Events, comments and facts are accelerating in the Iran threat.

National security adviser says Iran advancing in making medium-range missiles
Sunday, September 20, 2009
By Bill Gertz

White House National Security Adviser James L. Jones says President Obama’s decision to abandon a long-range missile defense site in Eastern Europe was driven by U.S. intelligence concerns that Iran is further along than previously thought in developing medium-range missiles that could strike Western Europe and the Middle East with nuclear warheads.

"We think they are heading toward weaponiz[ing] these missiles, which obviously we want to dissuade them from doing," the retired four-star Marine general told The Washington Times, explaining why U.S. officials dramatically shifted from years of focus on guarding against longer-range intercontinental ballistic missiles (ICBMs).

Gen. Jones also acknowledged that the policy shift announced on Thursday will pay "an ancillary benefit" to U.S. efforts to improve relations with Moscow, taking issue with a statement by White House press secretary Robert Gibbs that the change was "not about Russia."

"The fact is, there is clearly a relationship here in all of these issues," he said. "We are trying to reset the relationship with Russia, based on one of mutual respect and mutual interest."

In a wide-ranging interview Friday afternoon in his West Wing office, Gen.

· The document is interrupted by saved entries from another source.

/-- A control core begins in a mode (R46, R48). -/
def startCtl (m : CtlMode) (cc : Nat) (s : State) : State := { s with ctl := Maps.set s.ctl cc { up := true, mode := m } }

/-- A die released (R48): a compute die with its tokens and its count. -/
def releaseDie (d : Nat) (s : State) : State :=
  onDie d (fun x =>
    if d < 8 then { x with running := true, cycleBase := s.clock, slipAt := s.clock, tokens := freshTokens s.clock } else { x with running := true })
    (cleanDie d true s)

/-- The firmware of an image measured and started in M mode (R46, R49): the image header that is measured is its first 128 bytes, without the
signature that follows the body (DESIGN CHOICE, log entry 29); its operator keys enrolled, and the rollback fuses blown that its
configuration block asks for; the number blown never falls. -/
def startFirmware (img : List Byte) (s : State) : State :=
  let body := imageBody img
  let s := measure (Config.componentCode 1) (img.take 128) s
  let s := (List.range 3).foldl (fun s i => measure (Config.componentCode (2 + i)) (Config.bodyPart i body) s) s
  let s := (List.range 8).foldl (fun s cc => startCtl .machine cc s) (countLife .boots 1 s)
  { s with boot := { s.boot with
      phase := .starting 0, image := img, opKeys := (Config.operatorKeys body).take 4, addresses := Config.mgmtAddresses body
      svn := imageSvn img, lastSeq := 0, stream := [], rollback := max s.boot.rollback (min 64 (Config.fusesToBlow body)) } }

/-- A boot failure recorded, and the wait for a reload begun (R46, R47), with the operator keys of the flash image that
failed: which keys are enrolled then the spec does not say (DESIGN CHOICE, log entry 28). -/
def awaitReload (s : State) : State :=
  let s := countLife .bootFailures 1 s
  let body := imageBody s.boot.flash
  { s with boot := { s.boot with
      phase := .waiting, lastSeq := 0, stream := [], opKeys := (Config.operatorKeys body).take 4, addresses := Config.mgmtAddresses body } }

/-- The links that `p` picks brought up. -/
def linksUp (p : LinkId → Bool) (s : State) : State :=
  (allLinks.filter p).foldl (fun s l => setLink l { linkOf s l with st := .up } s) s

def isPort : LinkId → Bool
  | .port _ => true
  | .ucie _ _ => false

/-- HBM ready (R48): its interleave domains with their controllers, and the retired rows, ways and pages in force (R60, R210). Values that a
switch would refuse are not taken, so that what R210 says of the registers holds (log entry 28). -/
def startHbm (s : State) : State :=
  onMem (fun m => { (Config.bootDomains (imageBody s.boot.image)).foldl (fun m e =>
      if e.1 < 16 && !domainRefused m e.1 e.2.1.toNat e.2.2.toNat then
        { m with idw := Maps.put 0 m.idw e.1 e.2.1, hmask := Maps.put 0 m.hmask e.1 e.2.2 }
      else m) m with
    retired := s.boot.nv.retired }) s

/-- The package identifier assigned (R48): what SETPKG has brought, or else the configuration block's. What the ports have received
meanwhile is served (R27). -/
def assignPackage (s : State) : State :=
  let s := { s with boot := { s.boot with
    pkgPending := none
    pkg := match s.boot.pkgPending with
      | some p => some p
      | none => Config.configuredPkg (imageBody s.boot.image) } }
  (allLinks.filter isPort).foldl (fun s l => servePort l s) s

/-- Context 0 created (R41, R43), its entry as the firmware gives it. -/
def createContext0 (s : State) : State :=
  let body := imageBody s.boot.image
  let s := { s with io := { s.io with ctxbase := BitVec.ofNat 64 (bitsN (Config.bootCtxbase body).toNat 45 12 * 4096) } }
  let s := onMem (fun m => storeReach m (ctxAddr s 0) (Maps.natLe (Config.contextZero body).toNat 64)) s
  setCtxField (setCtxField (setCtxField (setCtxField s 0 383 320 0) 0 71 64 0) 0 3 3 0) 0 0 0 1

/-- The operating system measured and started in S mode (R48, R49). -/
def startOs (s : State) : State :=
  let s := startCtl .supervisor 0 (measure (Config.componentCode 5) Config.osKernel s)
  { s with boot := { s.boot with phase := .running } }

/-- A step of bringing the device up (R48), each die pair's release a step of its own. -/
def bringUp (n : Nat) (s : State) : State :=
  let s := { s with boot := { s.boot with phase := .starting (n + 1) } }
  if n = 0 then (List.range 8).foldl (fun s i => startCtl .machine (8 + i) s) (releaseDie 9 s)
  else if n = 1 then startHbm s
  else if n < 10 then releaseDie (n - 2) s
  else if n = 10 then linksUp (fun l => !isPort l) s
  else if n = 11 then linksUp isPort s
  else if n = 12 then assignPackage s
  else startOs (createContext0 s)

/-- The boot ROM at work on control core 0 (R46). -/
def runRom (s : State) : State :=
  let s := measure (Config.componentCode 0) Config.romVersion (startCtl .machine 0 (releaseDie 8 s))
  if imagePasses s.boot s.boot.flash then startFirmware s.boot.flash s else awaitReload s

/-- R46, R48. The boot ROM checks the flash image and starts the firmware, or records a boot failure and waits for a reload; the
firmware brings the device up step by step. -/
def execPowerOn (s : State) : Out :=
  match s.boot.phase with
  | .off => .next (runRom s)
  | .starting n => .next (bringUp n s)
  | _ => .refused .notDue

/-! The lifetime record (R61, R62). -/

/-- The bytes of an item, by its key. -/
def lifeBytes (key : Nat) : Nat := if (1000 ≤ key ∧ key < 2000 ∧ key % 2 = 1) ∨ 5100 ≤ key then 2 else 4

/-- The counts gathered in SRAM written to the non-volatile store. -/
def flushLife (s : State) : State :=
  let add (m : AMap Nat) (e : Nat × Nat) : AMap Nat := Maps.set m e.1 (min (2 ^ (8 * lifeBytes e.1) - 1) (Maps.get 0 m e.1 + e.2))
  { s with boot := { s.boot with
    nv := { s.boot.nv with counts := s.boot.sram.counts.foldl add s.boot.nv.counts }
    sram := {}, flushedAt := s.clock } }

/-- Has the 60 s between two writes gone by? -/
def flushDue (s : State) : Bool := s.boot.phase != .off && decide (s.boot.flushedAt + 60 * 1750000000 ≤ s.clock)

/-- R62. The control complex writes the gathered counts to the non-volatile store. -/
def execLifetimeFlush (s : State) : Out := if flushDue s then .next (flushLife s) else .refused .notDue

/-- The lifetime record, in the order and widths of R61 (log entry 22). -/
def lifeRecord (l : Life) : List Byte :=
  let item (k : Nat) : List Byte := Maps.natLe (Maps.get 0 l.counts k) (lifeBytes k)
  (List.range 3).flatMap item ++ ((List.range 160).flatMap fun i => item (100 + i)) ++
    ((List.range 384).flatMap fun i => item (1000 + i)) ++ ((List.range 1240).flatMap fun i => item (2000 + i)) ++
    ((List.range 14).flatMap fun i => item (4000 + i)) ++
    ((List.range 4096).flatMap fun i => Maps.natLe ((l.retired[i]?).getD 0).toNat 8) ++
    ((List.range 4).flatMap fun i => item (5000 + i)) ++ (List.range 10).flatMap fun i => item (5100 + i)

/-! Resets. -/

/-- What a map of bytes that starts anyhow holds below the end of HBM. -/
def freeHbm (cells : List (Nat × Byte)) : List Host.Cell :=
  cells.foldl (fun m e => if e.1 < hbmTop then Maps.put 0 m e.1 e.2 else m) []

/-- The package with nothing left but its non-volatile contents; HBM starts anyhow (log entry 4), its lasting errors with it. A SETPKG value
still to take effect waits for step 6 of the next boot (R53, R54). -/
def coldState (s : State) : State :=
  let (n, s) := drawNo s
  { State.reset with
    clock := s.clock, draws := s.draws, inbox := s.inbox
    mem := { hbm := freeHbm (Config.freeCells n), errs := s.mem.errs.filter fun e => (match e.1 with
      | .hbm _ => e.2 == .lasting
      | _ => false) }
    boot := { flash := s.boot.flash, keyDigest := s.boot.keyDigest, rollback := s.boot.rollback, nv := s.boot.nv
              pkgPending := s.boot.pkgPending, replies := s.boot.replies, flushedAt := s.clock } }

/-- A full device reset (R53, R62). -/
def resetDevice (s : State) : State := coldState (flushLife s)

/-- R62. The supply is lost. -/
def execPowerLoss (s : State) : Out := .next (coldState s)

/-! Datagrams (R51, R52). -/

/-- A field of a datagram or body, lowest byte first. -/
def dgNat (d : List Byte) (off n : Nat) : Nat := Maps.leNat ((d.drop off).take n)

def dgCode (d : List Byte) : Nat := dgNat d 0 1

def dgBody (d : List Byte) : List Byte := (d.drop 8).take (dgNat d 6 2)

/-- The distinguishing identifier of R52, ASCII ONXISMGT. -/
def mgmtId : List Byte := [0x4F#8, 0x4E#8, 0x58#8, 0x49#8, 0x53#8, 0x4D#8, 0x47#8, 0x54#8]

/-- May a command come without a signature (R51)? -/
def recovery (b : Boot) (code : Nat) : Bool := b.phase == .waiting && decide (1 ≤ code) && decide (code ≤ 3)

/-- The identity key (R50), x then y: the public part of the key pair that the secure store holds. -/
def identityKey : BitVec 512 := Sm2.publicOf (Sm2.secretOf Config.identitySecret)

/-- A message signed with the identity key under ONXISMGT; the spec gives the identifier for datagrams and names none for a quote (log
entry 10). -/
def signed (m : List Byte) (s : State) : BitVec 512 × State :=
  let (i, s) := drawNo s
  (Sm2.sign (Sm2.secretOf Config.identitySecret) (Sm2.digest mgmtId identityKey m) ((List.range 8).map fun j => Config.sm2Nonce (8 * i + j)), s)

/-- Is a datagram accepted (R51, R52)? R52 names the datagrams that are discarded: one that is longer than its LEN requires is not among
them, nor one whose LEN is above 1,100, which is answered by its body's length (DESIGN CHOICE, log entry 28). -/
def accepted (b : Boot) (d : List Byte) : Bool :=
  let n := 8 + dgNat d 6 2
  let signed := bitN (dgNat d 1 1) 0
  let sig := BitVec.ofNat 512 (beNat ((d.drop n).take 64))
  decide (n + (if signed then 64 else 0) ≤ d.length) && decide (8 ≤ d.length) &&
    (if signed then b.opKeys.any fun k => Sm2.verifies k (Sm2.digest mgmtId k (d.take n)) sig else recovery b (dgCode d)) &&
    decide (b.lastSeq < dgNat d 2 4)

/-- The response with a body, signed with the identity key (R51, R52). -/
def respond (d : List Byte) (body : List Byte) (s : State) : State :=
  let head := Maps.natLe (dgCode d + 0x80) 1 ++ [1#8] ++ Maps.natLe (dgNat d 2 4) 4 ++ Maps.natLe body.length 2 ++ body
  let (sig, s) := signed head s
  { s with boot := { s.boot with replies := s.boot.replies ++ [head ++ beBytes sig.toNat 64] } }

/-- What a command answers: its status, its response fields, and the state after it. -/
abbrev Answer : Type := Nat × List Byte × State

/-- A datagram in the management port's receive ring: its interrupt is raised. The control complex takes a datagram from the ring in the step
in which it comes, a discarded one too, so that each finds the ring empty (R40, log entry 16). -/
def portMsi (s : State) : State := if s.boot.phase = .running then raiseMsi (Config.mgmtMsi.1 % 16) (Config.mgmtMsi.2 % 4096) s else s

/-- A command run (R51 to R54): discarded, answered with status 4 or 3, or its own effect and answer. -/
def command (codeOk : Nat → Bool) (bodyOk : List Byte → Bool) (run : List Byte → State → Answer) (d : List Byte) (s : State) : Out :=
  if s.boot.phase = .off ∨ !codeOk (dgCode d) then .refused .notDue
  else if !accepted s.boot d then .next (portMsi s)
  else
    let s := portMsi s
    let s := { s with boot := { s.boot with lastSeq := dgNat d 2 4 } }
    let (st, fields, s) :=
      if s.boot.phase = .waiting ∧ 1 ≤ dgCode d ∧ dgCode d ≤ 9 ∧ !recovery s.boot (dgCode d) then (4, [], s)
      else if dgCode d ≤ 9 ∧ dgCode d ≠ 0 ∧ (dgNat d 1 1 ≥ 2 ∨ !bodyOk (dgBody d)) then (3, [], s)
      else run (dgBody d) s
    .next (respond d (Maps.natLe st 1 ++ fields) s)

/-- A part of a long answer: its total length and up to 1,024 bytes from an offset. -/
def partOf (v : List Byte) (off : Nat) : List Byte := Maps.natLe v.length 4 ++ (v.drop off).take 1024

/-! The commands (R53, R54). -/

/-- The response fields of STATUS. The boot state is 0 as soon as firmware has started, while it still brings the device up, and never 2,
because an image is verified in no time (R54 gives neither; DESIGN CHOICE, log entry 29). -/
def statusFields (s : State) : List Byte :=
  let die (d : Nat) : Nat := let x := dieAt s d; if x.heldReset then 2 else if x.running then 1 else 0
  let up (j : Nat) : Bool := (linkOf s (.port (BitVec.ofNat 7 j))).st == .up
  Maps.natLe (if s.boot.phase = .waiting then 1 else 0) 1 ++
    Maps.natLe (((s.boot.pkg.map (·.toNat)).getD 0) + (if s.boot.pkgPending.isSome then 2 ^ 15 else 0)) 2 ++
    ((List.range 10).flatMap fun d => Maps.natLe (die d) 1) ++
    Maps.natLe ((List.range 128).foldl (fun a j => if up j then a + 2 ^ j else a) 0) 16 ++
    Maps.natLe (if s.boot.nv.retired.length < 4096 then 0 else 1) 1

/-- R53. Boot state, package identifier, die and link states. -/
def execStatus (dgram : List (BitVec 8)) (s : State) : Out :=
  command (· == 1) (fun b => b.isEmpty) (fun _ s => (0, statusFields s, s)) dgram s

/-- R53. A full device reset, after the answer; a command answered otherwise resets nothing. -/
def execReset (dgram : List (BitVec 8)) (s : State) : Out :=
  match command (· == 2) (fun b => b.isEmpty) (fun _ s => (0, [], s)) dgram s with
  | .next t => .next (if accepted s.boot dgram && (dgBody dgram).isEmpty && decide (dgNat dgram 1 1 < 2) then resetDevice t else t)
  | o => o

/-- A whole image verified (R47): it is written to flash, and runs at once where the device waits for one; a device that runs takes it at its
next boot. That it waits for the boot, and that an image that fails counts no boot failure, the spec does not say (DESIGN CHOICE, log entries
28 and 29). -/
def takeImage (img : List Byte) (s : State) : Answer :=
  let s := { s with boot := { s.boot with stream := [] } }
  if imagePasses s.boot img then
    let s := { s with boot := { s.boot with flash := img } }
    (0, [], if s.boot.phase = .waiting then startFirmware img s else s)
  else (1, [], s)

Jones said the government’s top national security leaders met about 50 times since March before unanimously agreeing to scrap a 2006 Bush administration plan to put 10 long-range, ground-based interceptor missiles in Poland and a related radar tracking site in the Czech Republic. They are to be replaced by ship-based radar and interceptors better able to protect Europe from shorter-range missiles, he said.